Word for word, restate the lines from the start of the data down to the line with "g = (s.hw.heard", both included.

=== Begin Enclosure ===

/-! ## The host's access to memory, and RoCEv2 (13_host_protocol.md) -/

/-- MEM_WRITE, MEM_READ and MEM_FILL (R122, R130, R335): the ranges of memory that an access reaches are those the translation finds,
through the hub that serves the command, by the same function that the meanings use. -/
def Obligations.HostMemoryCommands : Prop :=
  ∀ (hd : Hdr) (s : State) (x : Session), Admits s hd x → x.role ≠ .none →
    ∀ (c : Nat) (y : Ctx) (sn : Seen) (g : Hw) (m : Mem), s.hw.ctxOf hd.ctx.toNat = some (c, y) →
      g = (s.hw.heard hd x).seen sn → m = s.mem.seen sn →
      (∀ (p0 p1 p2 : BitVec 32) (payload : List Byte) (row : Except Cond Place), payload.length ≤ 8192 →
          row = (g.hostRow m c y (64 + s.hw.holderHub) true p0.toNat (wide p1 p2) payload.length).2 →
        ∃ t, exec (.memWrite hd p0 p1 p2 payload sn) s = .next t ∧ t.pending = s.pending ∧ t.fuses = s.fuses ∧
          s.hw.Only [.regs, .hbm, .xcl, .host, .fw, .ccl, .logs, .hist, .out] t.hw ∧
          (y.resident = false → Frame [.host, .fw, .out] s t ∧ Answered s t hd 0x0400 [0x0303] []) ∧
          (y.resident = true →
            (∀ e, row = .error e → Answered s t hd 0x0400 [hostStatus e] [] ∧ Mem.But [] s.mem t.mem) ∧
            (∀ p, row = .ok p → m.writable p.segs = (p.segs, none) →
              Answered s t hd 0x0400 [0] [] ∧ Mem.But p.segs s.mem t.mem ∧
              ∀ a, p.segs = [(a, payload.length)] → t.mem.reads a payload.length = payload) ∧
            (∀ p segs u, row = .ok p → m.writable p.segs = (segs, some u) →
              Answered s t hd 0x0400 [0x0501] [] ∧ Mem.But segs s.mem t.mem))) ∧
      (∀ (p0 p1 p2 p3 : BitVec 32) (row : Except Cond Place),
          row = (g.hostRow m c y (64 + s.hw.holderHub) false p0.toNat (wide p1 p2) p3.toNat).2 →
        ∃ t, exec (.memRead hd 0 p0 p1 p2 p3 sn) s = .next t ∧ t.pending = s.pending ∧ t.fuses = s.fuses ∧
          s.hw.Only [.regs, .hbm, .xcl, .host, .fw, .ccl, .logs, .hist, .out] t.hw ∧ Mem.But [] s.mem t.mem ∧
          (p3.toNat = 0 ∨ 8192 < p3.toNat → Frame [.host, .fw, .out] s t ∧ Answered s t hd 0x0401 [0x0103] []) ∧
          (1 ≤ p3.toNat → p3.toNat ≤ 8192 → y.resident = false →
            Frame [.host, .fw, .out] s t ∧ Answered s t hd 0x0401 [0x0303] []) ∧
          (1 ≤ p3.toNat → p3.toNat ≤ 8192 → y.resident = true →
            (∀ e, row = .error e → Answered s t hd 0x0401 [hostStatus e] []) ∧
            (∀ p, row = .ok p → m.rowUe p = none → Answered s t hd 0x0401 [0] (s.mem.row p)) ∧
            (∀ p u, row = .ok p → m.rowUe p = some u → Answered s t hd 0x0401 [0x0501] []))) ∧
      (∀ (region off len : Nat) (write : Bool) (d : HbmDecl),
        (y.img.hbm? region = none → (g.hostRow m c y (64 + s.hw.holderHub) write region off len).1 = g ∧
          ∃ e, (g.hostRow m c y (64 + s.hw.holderHub) write region off len).2 = .error e ∧ hostStatus e = 0x0108) ∧
        (y.img.hbm? region = some d → d.pages * pageBytes < off + len →
          ∃ e, (g.hostRow m c y (64 + s.hw.holderHub) write region off len).2 = .error e ∧ hostStatus e = 0x0108)) ∧
      ∀ (p0 p1 p2 p3 p4 p5 : BitVec 32) (n : Nat), n = wide p3 p4 →
        ∃ t, exec (.memFill hd 0 p0 p1 p2 p3 p4 p5 sn) s = .next t ∧ t.pending = s.pending ∧ t.fuses = s.fuses ∧
          s.hw.Only [.regs, .hbm, .xcl, .host, .fw, .ccl, .logs, .hist, .out] t.hw ∧
          (n % 4 ≠ 0 → Frame [.host, .fw, .out] s t ∧ Answered s t hd 0x0403 [0x0103] []) ∧
          (n % 4 = 0 → y.resident = false → Frame [.host, .fw, .out] s t ∧ Answered s t hd 0x0403 [0x0303] []) ∧
          (n % 4 = 0 → y.resident = true →
            (y.img.hbm? p0.toNat = none → Frame [.host, .fw, .out] s t ∧ Answered s t hd 0x0403 [0x0108] []) ∧
            ∀ d, y.img.hbm? p0.toNat = some d →
              (d.pages * pageBytes < wide p1 p2 + n → Frame [.host, .fw, .out] s t ∧ Answered s t hd 0x0403 [0x0108] []) ∧
              (wide p1 p2 + n ≤ d.pages * pageBytes → Answered s t hd 0x0403 [1] [] ∧
                (∀ k ∈ t.hw.host.cmds, ¬ (k.session = hd.session.toNat ∧ k.tag = hd.tag.toNat ∧ k.opcode = 0x0403)) ∧
                ∀ p a, (g.hostRow m c y (64 + s.hw.holderHub) true p0.toNat (wide p1 p2) n).2 = .ok p →
                  m.writable p.segs = (p.segs, none) → Mem.But p.segs s.mem t.mem ∧
                  (p.segs = [(a, n)] → ∀ i < n, t.mem.read (a + i) = (leBytes 4 p5.toNat).getD (i % 4) 0)))

/-- RDMA_BIND and the requests of a queue pair (R319, R320); the codes of the answers and the rule of packet sequence numbers are the
model's (log entry 21). -/
def Obligations.RdmaBindingsAndRequests : Prop :=
  (∀ (hd : Hdr) (s : State) (x : Session), Admits s hd x → x.role ≠ .none →
    (∀ (p1 p2 p3 : BitVec 32) (payload : List Byte), payload.length = 16 →
      ∃ t, exec (.qpOpen hd p1 p2 p3 payload) s = .next t ∧
        (7 < p1.toNat ∨ 2 ^ 24 ≤ p2.toNat ∨ 2 ^ 24 ≤ p3.toNat → Frame [.host, .fw, .out] s t ∧ Answered s t hd 0x0402 [0x0103] []) ∧
        (p1.toNat ≤ 7 → p2.toNat < 2 ^ 24 → p3.toNat < 2 ^ 24 →
          (512 ≤ s.hw.rdma.qps.length → Frame [.host, .fw, .out] s t ∧ Answered s t hd 0x0402 [0x0404] []) ∧
          (s.hw.rdma.qps.length < 512 → Frame [.free, .rdma, .host, .fw, .out] s t ∧
            (∃ psn < 2 ^ 24, Answered s t hd 0x0402 [0, s.hw.rdma.nextQp, psn] []) ∧
            t.hw.rdma = { s.hw.rdma with nextQp := s.hw.rdma.nextQp + 1, qps := s.hw.rdma.qps ++
              [{ num := s.hw.rdma.nextQp, port := p1.toNat, remote := p2.toNat, addr := beNat payload, psn := p3.toNat }] }))) ∧
    (∀ p1 : BitVec 32, ∃ t, exec (.qpClose hd 0 p1) s = .next t ∧
      (s.hw.qp? p1.toNat = none → Frame [.host, .fw, .out] s t ∧ Answered s t hd 0x0402 [0x0103] []) ∧
      (s.hw.qp? p1.toNat ≠ none → Frame [.rdma, .host, .fw, .out] s t ∧ Answered s t hd 0x0402 [0] [] ∧
        t.hw.rdma.mrs = s.hw.rdma.mrs ∧ ∀ q, q ∈ t.hw.rdma.qps ↔ q ∈ s.hw.rdma.qps ∧ q.num ≠ p1.toNat)) ∧
    (∀ p1 : BitVec 32, ∃ t, exec (.mrUnbind hd 0 p1) s = .next t ∧
      ((∀ b ∈ s.hw.rdma.mrs, b.rkey ≠ p1.toNat) → Frame [.host, .fw, .out] s t ∧ Answered s t hd 0x0402 [0x0103] []) ∧
      ((∃ b ∈ s.hw.rdma.mrs, b.rkey = p1.toNat) → Frame [.rdma, .host, .fw, .out] s t ∧ Answered s t hd 0x0402 [0] [] ∧
        t.hw.rdma.qps = s.hw.rdma.qps ∧ ∀ b, b ∈ t.hw.rdma.mrs ↔ b ∈ s.hw.rdma.mrs ∧ b.rkey ≠ p1.toNat)) ∧
    ∀ (c : Nat) (y : Ctx) (p1 p2 p3 p4 : BitVec 32), s.hw.ctxOf hd.ctx.toNat = some (c, y) → y.resident = true →
      (p1.toNat < 1024 → ∃ t, exec (.mrBind hd 0 p1 p2 p3 p4) s = .next t ∧
        (y.img.hbm? (p1.toNat % 256) = none → Frame [.host, .fw, .out] s t ∧ Answered s t hd 0x0402 [0x0108] []) ∧
        ∀ d, y.img.hbm? (p1.toNat % 256) = some d →
          (d.pages * pageBytes < wide p2 p3 + p4.toNat → Frame [.host, .fw, .out] s t ∧ Answered s t hd 0x0402 [0x0108] []) ∧
          (wide p2 p3 + p4.toNat ≤ d.pages * pageBytes →
            (4096 ≤ s.hw.rdma.mrs.length → Frame [.host, .fw, .out] s t ∧ Answered s t hd 0x0402 [0x0404] []) ∧
            (s.hw.rdma.mrs.length < 4096 → Frame [.rdma, .host, .fw, .out] s t ∧
              Answered s t hd 0x0402 [0, s.hw.rdma.nextKey] [] ∧
              t.hw.rdma = { s.hw.rdma with nextKey := s.hw.rdma.nextKey + 1, mrs := s.hw.rdma.mrs ++
                [⟨s.hw.rdma.nextKey, c, p1.toNat % 256, p1.getLsbD 8, p1.getLsbD 9, wide p2 p3, p4.toNat⟩] }))) ∧
      (∃ t, exec (.ringBind hd 0 p1 p2 p3 p4) s = .next t ∧
        (p4.toNat = 0 ∨ p4.toNat % 4096 ≠ 0 ∨ s.hw.qp? (p1.toNat % 2 ^ 24) = none →
          Frame [.host, .fw, .out] s t ∧ Answered s t hd 0x0402 [0x0103] []) ∧
        (∀ q d, p4.toNat ≠ 0 → p4.toNat % 4096 = 0 → s.hw.qp? (p1.toNat % 2 ^ 24) = some q →
            y.img.hbm? (p1.toNat / 2 ^ 24) = some d → wide p2 p3 + p4.toNat ≤ d.pages * pageBytes →
          Frame [.rdma, .host, .fw, .out] s t ∧ Answered s t hd 0x0402 [0] [] ∧
          t.hw.qp? (p1.toNat % 2 ^ 24) =
            some { q with ring := some { ctx := c, region := p1.toNat / 2 ^ 24, off := wide p2 p3, len := p4.toNat } }))) ∧
  ∀ (s : State) (port : Fin 8) (qpn psn : BitVec 24) (rkey : BitVec 32) (off : BitVec 64) (len : BitVec 32) (body : List Byte)
      (sn : Seen),
    (s.hw.reach port.val qpn.toNat = none →
      ∀ cmd ∈ [Instr.rdmaSend port qpn psn body sn, .rdmaWrite port qpn psn rkey off body sn,
          .rdmaRead port qpn psn rkey off len sn, .rdmaInvalidRequest port qpn psn, .ceMarkedPacket port qpn],
        exec cmd s = .next s) ∧
    ∀ (q : Qp) (say : Nat → Nat → List Byte → Out), s.hw.reach port.val qpn.toNat = some q →
        (∀ code n b, say code n b = .rdma q.port q.remote code n b) →
      (q.kind psn.toNat = .gap →
        ∀ cmd ∈ [Instr.rdmaSend port qpn psn body sn, .rdmaWrite port qpn psn rkey off body sn,
            .rdmaRead port qpn psn rkey off len sn], exec cmd s = .next (s.say [say 0x60 q.psn []])) ∧
      (q.kind psn.toNat = .again →
        ∀ cmd ∈ [Instr.rdmaSend port qpn psn body sn, .rdmaWrite port qpn psn rkey off body sn],
          exec cmd s = .next (s.say [say 0x00 psn.toNat []])) ∧
      (q.kind psn.toNat = .next →
        (4096 < body.length → exec (.rdmaSend port qpn psn body sn) s = .next (s.say [say 0x61 psn.toNat []])) ∧
        (body.length ≤ 4096 → q.ring = none ∨ (∃ r, q.ring = some r ∧ r.len / 4096 ≤ r.used) →
          exec (.rdmaSend port qpn psn body sn) s = .next (s.say [say 0x20 psn.toNat []])) ∧
        (∀ r y p, body.length ≤ 4096 → q.ring = some r → r.used < r.len / 4096 → Tab.find? s.hw.ctxs r.ctx = some y →
            ((s.hw.seen sn).hostRow (s.mem.seen sn) r.ctx y (64 + port.val / 4) true r.region (r.off + 4096 * r.used)
              body.length).2 = .ok p → (s.mem.seen sn).writable p.segs = (p.segs, none) →
          ∃ t, exec (.rdmaSend port qpn psn body sn) s = .next t ∧ t.pending = s.pending ∧ t.fuses = s.fuses ∧
            s.hw.Only [.regs, .hbm, .xcl, .rdma, .host, .ccl, .logs, .hist, .out] t.hw ∧ Sent s t (say 0x00 psn.toNat []) ∧
            Mem.But p.segs s.mem t.mem ∧ (∀ a, p.segs = [(a, body.length)] → t.mem.reads a body.length = body) ∧
            t.hw.qp? q.num = some { q with ring := some { r with used := r.used + 1 }, psn := (psn.toNat + 1) % 2 ^ 24 }) ∧
        (∀ (b : Mr) (y : Ctx), s.hw.rdma.mrs.find? (fun b => b.rkey == rkey.toNat) = some b →
            Tab.find? s.hw.ctxs b.ctx = some y →
          (b.write = false ∨ off.toNat < b.off ∨ b.off + b.len < off.toNat + body.length →
            exec (.rdmaWrite port qpn psn rkey off body sn) s = .next (s.say [say 0x62 psn.toNat []])) ∧
          (∀ p, b.write = true → b.off ≤ off.toNat → off.toNat + body.length ≤ b.off + b.len →
              ((s.hw.seen sn).hostRow (s.mem.seen sn) b.ctx y (64 + port.val / 4) true b.region off.toNat body.length).2 =
                .ok p → (s.mem.seen sn).writable p.segs = (p.segs, none) →
            ∃ t, exec (.rdmaWrite port qpn psn rkey off body sn) s = .next t ∧ t.pending = s.pending ∧ t.fuses = s.fuses ∧
              s.hw.Only [.regs, .hbm, .xcl, .rdma, .host, .ccl, .logs, .hist, .out] t.hw ∧ Sent s t (say 0x00 psn.toNat []) ∧
              Mem.But p.segs s.mem t.mem ∧ (∀ a, p.segs = [(a, body.length)] → t.mem.reads a body.length = body) ∧
              t.hw.qp? q.num = some { q with psn := (psn.toNat + packetsOf body.length) % 2 ^ 24 }) ∧
          (b.read = false ∨ off.toNat < b.off ∨ b.off + b.len < off.toNat + len.toNat →
            exec (.rdmaRead port qpn psn rkey off len sn) s = .next (s.say [say 0x62 psn.toNat []])) ∧
          (∀ p, b.read = true → b.off ≤ off.toNat → off.toNat + len.toNat ≤ b.off + b.len →
              ((s.hw.seen sn).hostRow (s.mem.seen sn) b.ctx y (64 + port.val / 4) false b.region off.toNat len.toNat).2 =
                .ok p → (s.mem.seen sn).rowUe p = none →
            ∃ t, exec (.rdmaRead port qpn psn rkey off len sn) s = .next t ∧ t.pending = s.pending ∧ t.fuses = s.fuses ∧
              s.hw.Only [.regs, .hbm, .xcl, .rdma, .host, .ccl, .logs, .hist, .out] t.hw ∧ Mem.But [] s.mem t.mem ∧
              Sent s t (say 0x10 psn.toNat (s.mem.row p)) ∧
              t.hw.qp? q.num = some { q with psn := (psn.toNat + packetsOf len.toNat) % 2 ^ 24 }))) ∧
      (∃ t, exec (.rdmaInvalidRequest port qpn psn) s = .next t ∧ Frame [.rdma, .out] s t ∧ Sent s t (say 0x61 psn.toNat []) ∧
        t.hw.qp? q.num = some { q with err := true } ∧ t.hw.reach port.val qpn.toNat = none) ∧
      ∃ t, exec (.ceMarkedPacket port qpn) s = .next t ∧
        ((∃ u, q.cnpTb = some u ∧ s.hw.tb < u + 50000) → t = s) ∧
        ((∀ u, q.cnpTb = some u → u + 50000 ≤ s.hw.tb) → Frame [.rdma, .out] s t ∧ Sent s t (say 0x81 0 []) ∧
          t.hw.qp? q.num = some { q with cnpTb := some s.hw.tb })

=== End Enclosure ===

> **Exercise solution**
/-! ## The host's access to memory, and RoCEv2 (13_host_protocol.md) -/

/-- MEM_WRITE, MEM_READ and MEM_FILL (R122, R130, R335): the ranges of memory that an access reaches are those the translation finds,
through the hub that serves the command, by the same function that the meanings use. -/
def Obligations.HostMemoryCommands : Prop :=
  ∀ (hd : Hdr) (s : State) (x : Session), Admits s hd x → x.role ≠ .none →
    ∀ (c : Nat) (y : Ctx) (sn : Seen) (g : Hw) (m : Mem), s.hw.ctxOf hd.ctx.toNat = some (c, y) →
      g = (s.hw.heard hd x).seen sn → m = s.mem.seen sn →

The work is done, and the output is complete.